Trent Security just dropped a benchmark study that should make every AppSec team rethink their tooling stack—or at least understand why their current setup keeps missing stuff. The company took five security tools, pointed them at 28 real production vulnerabilities pulled from CWE-Bench (actual CVEs with actual fixes in actual open-source repos), and measured two distinct things: whether a tool could identify the right vulnerability class somewhere in the codebase, and whether it could actually locate the specific file that was patched. The results reveal something important about where security tooling is broken.
What They Tested
The benchmark split tools into three architectural categories. Semgrep and CodeQL represented traditional rule-based static analysis—these are scanners designed for broad coverage using predefined patterns. Claude Code (Opus 4.7) and OpenAI Codex (GPT-5.3) were the general-purpose AI coding agents, given straightforward prompts to perform full repository security audits with no benchmark-specific tuning. Trent's own Security Assessment Agent represented a third approach: threat-model-guided agentic analysis that combines structured exploration with vulnerability-specific reasoning. All tools ran three times against each of the 28 CVEs across four CWE classes: XSS, path traversal, code injection, and OS command injection.

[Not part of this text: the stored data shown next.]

-- ==== Sys2Proof/Machine/Bus.lean ====
section
/-! DEFINITION. The host's side: register writes and reads, host memory accesses, WAIT, reset, and who moves next.
`spec/43_commands.md` R200 to R217; `spec/20_memory.md` R61, R71; `spec/30_encoding.md` R93, R94; `spec/00_scope.md`
R12; `spec/70_reset_and_hazards.md` R250. -/

namespace Sys2Proof.Machine

/-! ### Register writes and reads -/

/-- `CmdWrite(w)` (R202, R203). -/
def cmdWrite (w : Word) (s : State) : Host.Outcome State Fault Refusal :=
  match decodeCmd w with
  | .ok i => exec i s
  | .error _ => .next (illegalCmd s)

/-- A write of `w` to a word of the window (R200, R210). -/
def regWrite (r : Reg) (w : Word) (s : State) : Host.Outcome State Fault Refusal :=
  match r with
  | .cmd => cmdWrite w s
  | .status => .next s
  | .inBase => .next { s with inBase := w }
  | .inLen => .next { s with inLen := w }
  | .outBase => .next { s with outBase := w }
  | .outCap => .next { s with outCap := w }
  | .result => .next s
  | .freqW _ => .next s
  | .nodeW0 _ => .next s
  | .nodeW1 _ => .next s
  | .lutW _ => .next s
  | .reserved => .next s

/-- The value a read of a word of the window returns; a free value for the tables while READY = 0 (R201, R212 to
R214). -/
def regRead (s : State) : Reg → Word
  | .cmd => 0#32
  | .status => statusWord s
  | .inBase => s.inBase
  | .inLen => s.inLen
  | .outBase => s.outBase
  | .outCap => s.outCap
  | .result => s.result
  | .freqW i => s.freq[i]
  | .nodeW0 i => if s.ready then s.tab.node[i].word0 else Config.freeWord s.draws
  | .nodeW1 i => if s.ready then s.tab.node[i].word1 else Config.freeWord s.draws
  | .lutW v => if s.ready then lutWord s.tab.lut[v] else Config.freeWord s.draws
  | .reserved => 0#32

/-- Whether a word belongs to the NODE or LUT window. -/
def Reg.isTable : Reg → Bool
  | .nodeW0 _ => true
  | .nodeW1 _ => true
  | .lutW _ => true
  | _ => false

/-- Count the free value that a table read while READY = 0 has drawn, so that the next one draws afresh (I6). -/
def countDraw (r : Reg) (s : State) : State :=
  if r.isTable && !s.ready then { s with draws := s.draws + 1 } else s

/-- Note what the host did or saw. -/
def record (t : Transaction) (s : State) : State := { s with trace := t :: s.trace }

/-- Give a register access of width and offset its meaning, or refuse it (R61, R217). -/
def checkedAccess (width : BusWidth) (offset : Offset) (k : Host.Outcome State Fault Refusal) :
    Host.Outcome State Fault Refusal :=
  if width ≠ .w32 then .refused .busWidth
  else if wordAligned offset = false then .refused .busAlignment
  else k

/-- `WR` (R200, R93). -/
def busWrite (width : BusWidth) (offset : Offset) (w : Word) (s : State) : Host.Outcome State Fault Refusal :=
  checkedAccess width offset (regWrite (regOf offset) w (record (.write offset w) s))

/-- The state after a host read at an offset: the value read is noted, nothing else of the block changes (R201). -/
def readAt (offset : Offset) (s : State) : State :=
  record (.read offset (regRead s (regOf offset))) (countDraw (regOf offset) s)

/-- `RD` (R201, R93). -/
def busRead (width : BusWidth) (offset : Offset) (s : State) : Host.Outcome State Fault Refusal :=
  checkedAccess width offset (.next (readAt offset s))

/-- One read of a `WAIT`: while BUSY = 1 the host goes on waiting (R94). -/
def waitPoll (s : State) : State :=
  if busy s then { readAt 0x004#14 s with inputs := .wait :: s.inputs } else readAt 0x004#14 s

/-! ### Host memory accesses -/

/-- The host writes a byte of its memory; not of a running DECODE's buffers (R71). -/
def hostMemWrite (addr : Word) (v : Byte) (s : State) : Host.Outcome State Fault Refusal :=
  if s.estate.decoding && (inInput s addr || inOutput s addr) then .refused .bufferDuty
  else if admits s addr then .next (record (.memWrite addr v) (memWrite s addr v))
  else .fault .hostNoSuchAddress

/-- The host reads a byte of its memory; not of a running DECODE's output buffer (R71). -/
def hostMemRead (addr : Word) (s : State) : Host.Outcome State Fault Refusal :=
  if s.estate.decoding && inOutput s addr then .refused .bufferDuty
  else if admits s addr then .next (record (.memRead addr (memRead s addr)) s)
  else .fault .hostNoSuchAddress

/-! ### The host's step and the choice of the agent -/

/-- What one input does, `s` being the state with that input taken off the list. -/
def perform (i : Input) (s : State) : Host.Outcome State Fault Refusal :=
  match i with
  | .busWrite width offset w => busWrite width offset w s
  | .busRead width offset => busRead width offset s
  | .wait => .next (waitPoll s)
  | .memWrite addr v => hostMemWrite addr v s
  | .memRead addr => hostMemRead addr s
  | .reset => .next (record .reset (hwReset s))

/-- The outside world's next move; none left, nothing happens. -/
def hostStep (s : State) : Host.Outcome State Fault Refusal :=
  match s.inputs with
  | [] => .next s
  | i :: rest => perform i { s with inputs := rest }

/-- Who moves next. Alone, an agent with a step moves. When both have one, `turns` says who, and the engine moves once
`turns` is used up, so it is never starved (R12). A stuck engine has no step while the host still has one (R68). -/
def nextAgent (s : State) : Option Agent :=
  if s.inputs.isEmpty then (if busy s then some .engine else none)
  else if busy s && !engineStuck s then some (s.turns.headD .engine)
  else some .host

/-- One turn used. -/
def takeTurn (s : State) : State := { s with turns := s.turns.tail }

end Sys2Proof.Machine
end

The Two Metrics That Matter
Here's where it gets interesting. Category Detection Rate measured whether a tool reported the right vulnerability class somewhere in the repository—think "I found an XSS issue." Detection Rate was stricter: it required both the correct CWE category AND pointing at the file that was actually patched by the upstream fix. On Category Detection, Claude Code hit 65% and Trent came in at 64.3%, with Semgrep at roughly 43%. These numbers look decent until you see the other column.
The Localization Problem
When it came to actually pinpointing the vulnerable file—the thing that would let a developer verify and fix the issue—Trent hit 25%. Claude Code managed just 8.7%. Semgrep and CodeQL both landed around 3.6%, and Codex limped in at 1.8%. The gap between "I see something XSS-shaped in this repo" versus "the XSS is in DefaultHTMLCleaner.getDefaultConfiguration()" is where repository-scale security actually lives, and most tools are still solving the wrong half of the problem.
Why Current Tools Fail Differently
The article breaks down exactly why each approach misses vulnerabilities at scale. Pattern-based scanners like Semgrep provide excellent coverage—they walk every file—but lack context to determine if a flagged flow is actually exploitable in that specific application. A path traversal warning means nothing if you can't tell whether the framework already normalizes paths or whether an attacker can reach the endpoint. General-purpose reasoning agents have the opposite problem: they understand exploitability but don't systematically explore repositories, so they often inspect the right area of code but classify the vulnerability incorrectly—Claude Code examined the vulnerable xwiki file in CVE-2023-29201 but labeled it as XML External Entity instead of XSS.
The Real Insight
The core argument is that repository-scale security assessment is fundamentally a search problem before it's a reasoning problem. You can't apply sophisticated exploitability analysis to code you never looked at, and you don't want to flood developers with generic warnings about every potentially dangerous pattern in the codebase. Trent's approach tries to solve both halves by first building a threat model of the repository structure, then using vulnerability-specific security knowledge to guide exploration toward likely vulnerable flows before applying deeper reasoning.
What This Means For AppSec
The benchmark makes one thing clear: if your security tooling is giving you high detection numbers but developers are still shipping vulnerabilities, you're probably seeing the Category Detection Rate effect—your tools recognize the right vulnerability classes somewhere in your repos without actually finding the issues that need fixing. The 8.7% localization rate for Claude Code versus its 65% category rate illustrates exactly how much of that "detection" is noise.
Key Takeaways
- Category Detection Rate and Detection Rate measure fundamentally different things—high scores on one don't guarantee useful output
- Static analyzers like Semgrep provide coverage but lack the context to determine exploitability in specific applications
- General-purpose coding agents understand vulnerability patterns but fail at systematic repository exploration
- The 22x gap between Trent's 25% and Codex's 1.8% Detection Rate suggests architectural choices matter enormously at scale
The Bottom Line
This benchmark isn't about declaring a winner—it's about understanding that the security tooling industry has been measuring the wrong thing for years. More detections doesn't mean more secure code when those detections point developers to the wrong files, and it definitely doesn't help when AI coding assistants can recognize vulnerability classes but can't find them in your actual codebase. The tools that combine systematic exploration with contextual reasoning are going to be the ones that actually move the needle on production security.